The Board of Directors of the Company at its meeting held on April 10, 2023 has approved the Basis of Allocation of Equity Shares as approved by the Designated Stock Exchange viz. NSE and has authorized the corporate action for issue of the Equity Shares to various successful applicants. The CAN-cum-allotment advices and/or notices will forwarded to the email id's and address of the Applicants as registered with the depositories / as filled in the application form on or before April 11, 2023, Further, the instructions to Self- Certified Syndicate Banks for unblocking the amount will process on or prior to April 11, 2023. In case the same is not received within ten days, investors may contact at the address given below. The Equity Shares allocated to successful applicants are being credited to their beneficiary accounts subject to validation of the account details with the depositories concerned. The Company is taking steps to get the Equity Shares admitted for trading on the NSE EMERGE within six working days from the date of the closure of the issue.
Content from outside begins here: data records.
/-- One result performs (R19, R112). -/
def Perf.one (x : Perf) (w : Landing) : Perf :=
  match w with
  | .sreg d v p fl => (x.me fun c => c.setS d { val := v, poison := p }).raise fl
  | .vreg d v p fl => (x.me fun c => c.setV d { val := v, poison := p }).raise fl
  | .gcond g v p => x.me fun c => c.setG g { c.g g with c := v, cp := p }
  | .gtarg g t => x.me fun c => c.setG g { c.g g with t := t }
  | .special n v => { x with s := x.s.writeSpecial n v }
  | .bstore sp w _ => x.me fun c => (if sp = .a then c.keepOld w else c).writeBuf sp w
  | .tagset t v => x.me fun c => c.onSpec fun p =>
      { p with tagmap := if v then p.tagmap ||| tagMask t else p.tagmap &&& ~~~tagMask t }
  | .cbptr n cons k => x.me fun c => c.movePtr n cons k
  | .rcvdata _ _ w => x.me fun c => (c.keepOld w).writeBuf .a w
  | .signal t => { x with s := x.s.onDie x.s.me.die fun d =>
      { d with msq := d.msq.setCount x.s.me.num t (d.msq.count x.s.me.num t + 1) } }
  | .mclr _ base n => x.me fun c => c.writeBuf .c (mclrBytes base n)
  | .swap => x.me Core.swapPlanes
  | .wgroup l g => x.me fun c => c.readGroup l g
  | .plane l => (x.me fun c => c.planeReady l).raise (x.s.me.loadFl l)
  | .enter st j => x.me fun c => c.enterRow st j
  | .axrow st j =>
    match x.s.axRow x.ref st j with
    | none => x
    | some r =>
      { s := x.s.onMe fun c => (c.writeBuf .c r.1).setEarly r.2.2, ref := x.ref.write x.s.me.ctx.toNat r.1
        fl := x.fl ||| r.2.1 }
  | .cbtake st => x.me fun c => c.takeRecords st
  | .flags fl => x.raise fl

/-- A result that is due and whose value is here. -/
def Flight.due (f : Flight) : Bool := f.remain == 0 && f.await == .no

/-- Whether two results go to the same register. -/
def Landing.sameReg (w x : Landing) : Bool :=
  match w, x with
  | .sreg d .., .sreg e .. => d == e && d != 0
  | .vreg d .., .vreg e .. => d == e
  | _, _ => false

/-- The results that may perform now, from a list in issue order. A variable-latency result that is here waits for one of the
same register that was due before it, or was due with it and issued before it, and is missing (R28, R54). `l` holds the
results that issued before. -/
def dueNow (all : List Flight) : List Flight → List Flight → List Flight
  | _, [] => []
  | l, f :: r =>
    let rest := dueNow all (l ++ [f]) r
    let before := fun (g : Flight) => g.remain == 0 && g.await != .no && g.what.sameReg f.what
    if !f.due || (f.declared != 0 && (all.any fun g => before g && decide (f.past < g.past)) ||
        l.any fun g => before g && g.past == f.past) then rest
    else f :: rest

/-- The results of a core that may perform now. -/
def Arch.ready (c : Arch) : List Flight := dueNow c.flight [] c.flight

/-- Results that read what the cycle's writes leave: rows that enter and weight groups (R191, R215). -/
def Landing.readsAfter : Landing → Bool
  | .wgroup .. | .enter .. => true
  | _ => false

/-- Results that may perform, in the order in which they do: by the cycle in which they were due, then in issue order, then
the array's reads (R28, R54, R191). So a plane that becomes ready in the cycle in which a later-issued `mswap` performs is no
pending load for it (R187; DESIGN CHOICE log 55). -/
def dueOrder (d : List Flight) : List Landing :=
  (sortBy (fun f g => decide (g.past < f.past)) (d.filter fun f => !f.what.readsAfter) ++
    d.filter fun f => f.what.readsAfter).map fun f => f.what
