/-- The rows whose AX update is still to come and that have entered: stream, row, logical cycles to the update (R199). -/
def State.staged (s : State) (c : Core) : List (Nat × Nat × Nat) :=
  c.flight.filterMap fun f =>
    match f.what with
    | .axrow st j => if (c.stream st).any fun x => decide (j < s.entered c x) then some (st, j, f.remain) else none
    | _ => none

/-- The load whose contents a plane still holds because a staged row is tagged with it: a later load writes it once the row has left
(R188, R199). -/
def State.heldPlane (s : State) (c : Core) (p1 : Bool) : Option Nat :=
  (s.staged c).findSome? fun y => (c.stream y.1).bind fun x =>
    let h := c.eng.arr.at (x.entry y.2.1)
    match h.1, p1 with
    | .pair, _ | .p0, false => some h.2.1
    | .p1, true => some h.2.2
    | _, _ => none

/-- Whether a load waits for a tagged plane that it is to write (R188). -/
def State.loadHeld (s : State) (c : Core) (id : Nat) : Bool :=
  (c.eng.arr.p0 == id && (s.heldPlane c false).any fun n => n != id) ||
  (c.eng.arr.p1 == id && (s.heldPlane c true).any fun n => n != id)

/-- The operand values of an array command as read at issue: descriptor, AX base, activation place; weights, scales, descriptor; AX
base, elements (R113). -/
def Arch.arrayOperands (c : Arch) (id : Nat) : List Byte :=
  (((c.stream id).map fun y => [y.desc.toNat, y.axv.toNat, y.act]).getD
    (((c.eng.arr.loads.find? fun l => l.id == id).map fun l => [l.a, l.b, l.desc.toNat]).getD
      (c.flight.flatMap fun f => match f.what with | .mclr n b e => if n = id then [b, e] else [] | _ => []))).flatMap
        (leBytes 8)

/-- Whether a cause of a core's stop names an engine operation. -/
def Arch.blames (c : Arch) (w : Culprit) : Bool := w != .none && c.stop.any fun p => p.culprit == w

/-- The array's engine entries; their stage records follow one another by stream. An `mlds` has run on to the end of the group
it reads (R108, R113, R199). -/
def State.arrayEntries (s : State) (c : Core) : List EngEntry :=
  let sg := s.staged c
  c.arrayCmds.map fun x =>
    let st := c.stream x.2
    let n := (sg.filter fun y => y.1 == x.2).length
    { key := x.2, who := .engine x.2, engine := 0, op := x.1, tag := 0, cbuf := cbNat (st.bind fun y => y.cb)
      asyncf := bitsNat [c.blames (.engine x.2)], remain := c.lastRemain x.2
      progress := match st with
        | some y => s.entered c y
        | none => if s.loadHeld c x.2 then 0 else ((c.eng.arr.loads.find? fun l => l.id == x.2).map fun l => l.groups.length).getD 0
      opnd := c.arrayOperands x.2, nstg := n
      fstg := if n = 0 then 0 else (sg.findIdx? fun y => y.1 == x.2).getD 0 }

/-- A place as the register value that names it (R200, R201). -/
def Side.value (out : Bool) : Side → Nat
  | .buf (.at sp off) => sp.toNat * 2 ^ 24 + off
  | .buf (.cb n) => 2 ^ 31 + n.toNat
  | .glob w off => out.toNat * 2 ^ 63 + w.toNat * 2 ^ 60 + off

/-- Whether a side lies in global memory. -/
def Side.isGlob : Side → Bool
  | .glob .. => true
  | .buf _ => false

/-- The circular buffer a side is. -/
def Side.cb : Side → Option (BitVec 4)
  | .buf (.cb n) => some n
  | _ => none

/-- A copy's engine entry: its places as the command names them, its length or its record (R113). -/
def copyEntry (c : Core) (k : Copy) : EngEntry :=
  let out := k.dst.isGlob
  let ab := if out then [k.src.value false, k.dst.value true] else [k.dst.value false, k.src.value false]
  { key := k.id, who := .engine k.id, engine := 1, op := k.op.toNat, tag := k.tag.toNat, cbuf := cbNat (k.dst.cb.or k.src.cb)
    asyncf := bitsNat [k.faulted || c.blames (.engine k.id), c.eng.arr.streams.any fun x => x.gate == some k.id]
    remain := 0xFFFF, progress := k.done / 128
    opnd := ab.flatMap (leBytes 8) ++ (if k.op = 0x04 then k.record else leBytes 8 k.len), nstg := 0, fstg := 0 }

/-- A collective's engine entry: OPND holds its record (R110). -/
def collEntry (c : Core) (k : Coll) : EngEntry :=
  { key := k.id, who := .engine k.id, engine := 5, op := 0x0E, tag := field k.record 3 1, cbuf := 0
    asyncf := bitsNat [c.blames (.engine k.id)], remain := 0xFFFF, progress := k.steps, opnd := k.record, nstg := 0, fstg := 0 }

/-- A gather's or scatter's engine entry; it has run on to the end of its group of 16 lanes (R108, R113). -/
def gsEntry (g : GatScat) : EngEntry :=
  { key := g.id, who := .none, engine := 2, op := g.op.toNat, tag := 0, cbuf := 0, asyncf := 0, remain := 12 - g.age
    progress := upDiv g.age 3, opnd := g.opnd, nstg := 0, fstg := 0 }

/-- A receive's engine entry: its operand values, then its message's place and bytes, which its skid no longer holds (R113; the
message: DEDUCED log 20). -/
def rcvEntry (f : Flight) : Option EngEntry :=
  match f.what with
  | .rcvdata n o w => some
    { key := n, who := .none, engine := 4, op := 0x0B, tag := 0, cbuf := 0, asyncf := 0, remain := f.remain, progress := 0
      opnd := o ++ storeDesc .a w false, nstg := 0, fstg := 0 }
  | _ => none

/-- An MSQ program's engine entry; PROGRESS is the index of its next word in its context's region (R113). -/
def seqEntry (c : Core) (p : Slot) : EngEntry :=
  { key := p.key, who := .program p.num, engine := 3, op := 0x0C, tag := 0, cbuf := 0
    asyncf := bitsNat [p.num != 0 && c.blames (.program p.num)], remain := 0xFFFF
    progress := p.pc, opnd := leBytes 8 p.first, nstg := 0, fstg := 0 }

/-- The programs a tile has with a memory sequencer: those in slots, those that wait for one, those that have ended with transfers
still under way (R113, R218). -/
def programsOf (slots : List Slot) (wait : List (Nat × Nat × Nat)) (xfers : List Xfer) (tile : Nat) : List Slot :=
  let here := slots.filter fun p => p.busy && p.tile == tile
  here ++ ((wait.filter fun w => w.1 == tile).map fun w =>
    ({ State.freeSlot with key := w.2.2, pc := w.2.1, first := w.2.1 } : Slot)) ++
  (xfers.filter fun x => x.owner == tile && !here.any fun p => p.num == x.prog).foldl (fun l x =>
    if l.any fun p => p.num == x.prog then l
    else l ++ [({ State.freeSlot with num := x.prog, key := x.key, first := x.first, pc := x.word + 1 } : Slot)]) []

/-- The programs of a core, of a switched-out one as its context keeps them by rank. -/
def State.programs (s : State) (c : Core) : List Slot :=
  match s.outCtx c with
  | some x => (programsOf x.seq.slots x.seq.wait x.seq.xfers c.rank.toNat).map fun p => { p with num := p.num / 8 }
  | none => let m := (s.die c.die).msq; programsOf m.slots.toList m.wait m.xfers c.num

/-- The engine entries of a core in issue order (R111, R113). -/
def State.engEntries (s : State) (c : Core) : List EngEntry :=
  sortBy (fun a b => decide (a.key < b.key))
    (s.arrayEntries c ++ c.eng.copies.map (copyEntry c) ++ c.eng.colls.map (collEntry c) ++ c.eng.gs.map gsEntry ++
      c.flight.filterMap rcvEntry ++ (s.programs c).map (seqEntry c))

/-- An engine entry of 32 bytes put among the others (R113). -/
def Spill.eng (x : Spill) (e : EngEntry) : Spill :=
  { out := x.out ++ leBytes 1 e.engine ++ leBytes 1 e.op ++ leBytes 1 e.tag ++ leBytes 1 e.cbuf ++ leBytes 2 e.asyncf ++
      leBytes 2 e.remain ++ leBytes 8 e.progress ++ leBytes 8 x.spill.length ++ leBytes 2 e.nstg ++ leBytes 2 e.fstg ++
      leBytes 4 0
    spill := x.spill ++ e.opnd }

/-- Where a skid entry of a core comes from, KIND and source: a far tile by its number, a tile of its die over the on-die network,
one of another die over a ring strand, that of the sender's unit, with 8 for ring W (R113, R308, R314; DEDUCED log 20). -/
def Core.skidFrom (c : Core) (m : Msg) : Nat × Nat :=
  if m.far then (4, m.src)
  else if m.src / 32 = c.die then (2, m.src)
  else (1, m.src % 8 + 8 * (ringOf (m.src / 32) c.die).toNat)

/-- A SKID entry for each source of untaken arrivals, in arrival order (R113, R308). -/
def Core.skidEntry (c : Core) (x : Spill) (k : Nat × Nat) : Spill :=
  let ms := c.eng.skid.filter fun m => c.skidFrom m == k
  { out := x.out ++ leBytes 4 x.spill.length ++ leBytes 2 k.2 ++ leBytes 1 ms.length ++ leBytes 1 k.1
    spill := x.spill ++ ms.flatMap fun m =>
      leBytes 4 m.stamp.toNat ++ leBytes 2 m.src ++ leBytes 2 m.bytes.length ++ m.bytes }

/-- Deliveries of a core that wait in the queue of an engine (R26). -/
def Arch.engineQueue (c : Arch) (copy : Bool) : List Deliv := c.eng.inq.filter fun q => q.copy == copy

/-- A SKID entry of KIND 3 for each engine queue that holds deliveries, the source 1 for the copies' and 3 for the memory sequencer's,
as ENGINE numbers them; each delivery as the descriptor of a store (R26, R113; DEDUCED log 20). -/
def Arch.queueEntry (c : Arch) (x : Spill) (copy : Bool) : Spill :=
  let ds := c.engineQueue copy
  if ds.isEmpty then x
  else
    { out := x.out ++ leBytes 4 x.spill.length ++ leBytes 2 (if copy then 1 else 3) ++ leBytes 1 ds.length ++ leBytes 1 3
      spill := x.spill ++ ds.flatMap fun q => storeDesc q.space q.bytes false }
Note: All capitalized terms used and not defined herein shall have the respective meanings assigned to them in the Prospectus dated April 08, 2023 ("Prospectus") filed with Registrar of Companies, Ahmedabad.

INVESTORS PLEASE NOTE

The details of the allotment made would also be hosted on the website of the Registrar to the issue. KFIN TECHNOLOGIES LIMITED at www.kfintech.com. All future correspondence in this regard may kindly be addressed to the Registrar to the offer quoting full name of the First/ Sole applicants, serial number of the Bid cum Application Form, number of shares applied for and Bank Branch where the application had been lodged and payment details at the address of the Registrar given below:

KFIN TECHNOLOGIES LIMITED
SEBI Registration Number INR000000221
Address: Selenium Tower-8, Plot 31 & 32, Gachibowli, Financial District, Nanakramguda, Serilingampally,
Hyderabad - 500 032, Telangana, India, Tel. Number: +91 40 6716 2222
Fax: +91 40 2343 1551
Email Id: sotac.ipo@kfintech.com
Investors Grievance Id: einward.ris@kfintech.com
Website: www.kfintech.com
Contact Person: Mr. Murali Krishna
CIN: U72400TG2017PLC117649
For SOTAC PHARMACEUTICALS LIMITED
On behalf of the Board of Directors
Sd/-
Mr. Sharadkumar Dashrathbhai Patel
Dale: April 11, 2023 Chairman and Managing Director
Place: Ahmedabad DIN: 07252252

THE LEVEL OF SUBSCRIPTION SHOULD NOT BE TAKEN TO BE INDICATIVE OF EITHER THE MARKET PRICE OF THE EQUITY SHARES ON LISTING OR THE BUSINESS PROSPECTS OF SOTAC PHARMACEUTICALS LIMITED.

Sotac Pharmaceuticals Limited is proposing, subject to market conditions, public issue of its equity shares and has filed the Prospectus with the Registrar of Companies, Ahmedabad. The Prospectus is available on the website of SEBI at www.sebi.gov.in, the website of the Lead Manager at www.beelinemb.com, website of the NSE at www.nseindia.com and website of Issuer Company at www.sotacpharma.com Investors should note that investment in Equity Shares involves a high degree of risk For details, investors shall refer to and rely on the Prospectus including the section titled "Risk Factors" beginning on page 42 of the Prospectus, which has been filed with ROC. The Equity Shares have not been and will not be registered under the US Securities Act (the "Securities Act") or any state securities law in United States and may not be Issued or sold within the United States or to, or for the account or benefit of, "U.S. persons" (as defined in the Regulation S under the Securities Act), except pursuant to an exemption from, or in a transaction not subject to the registration requirements of the Securities Act of 1933.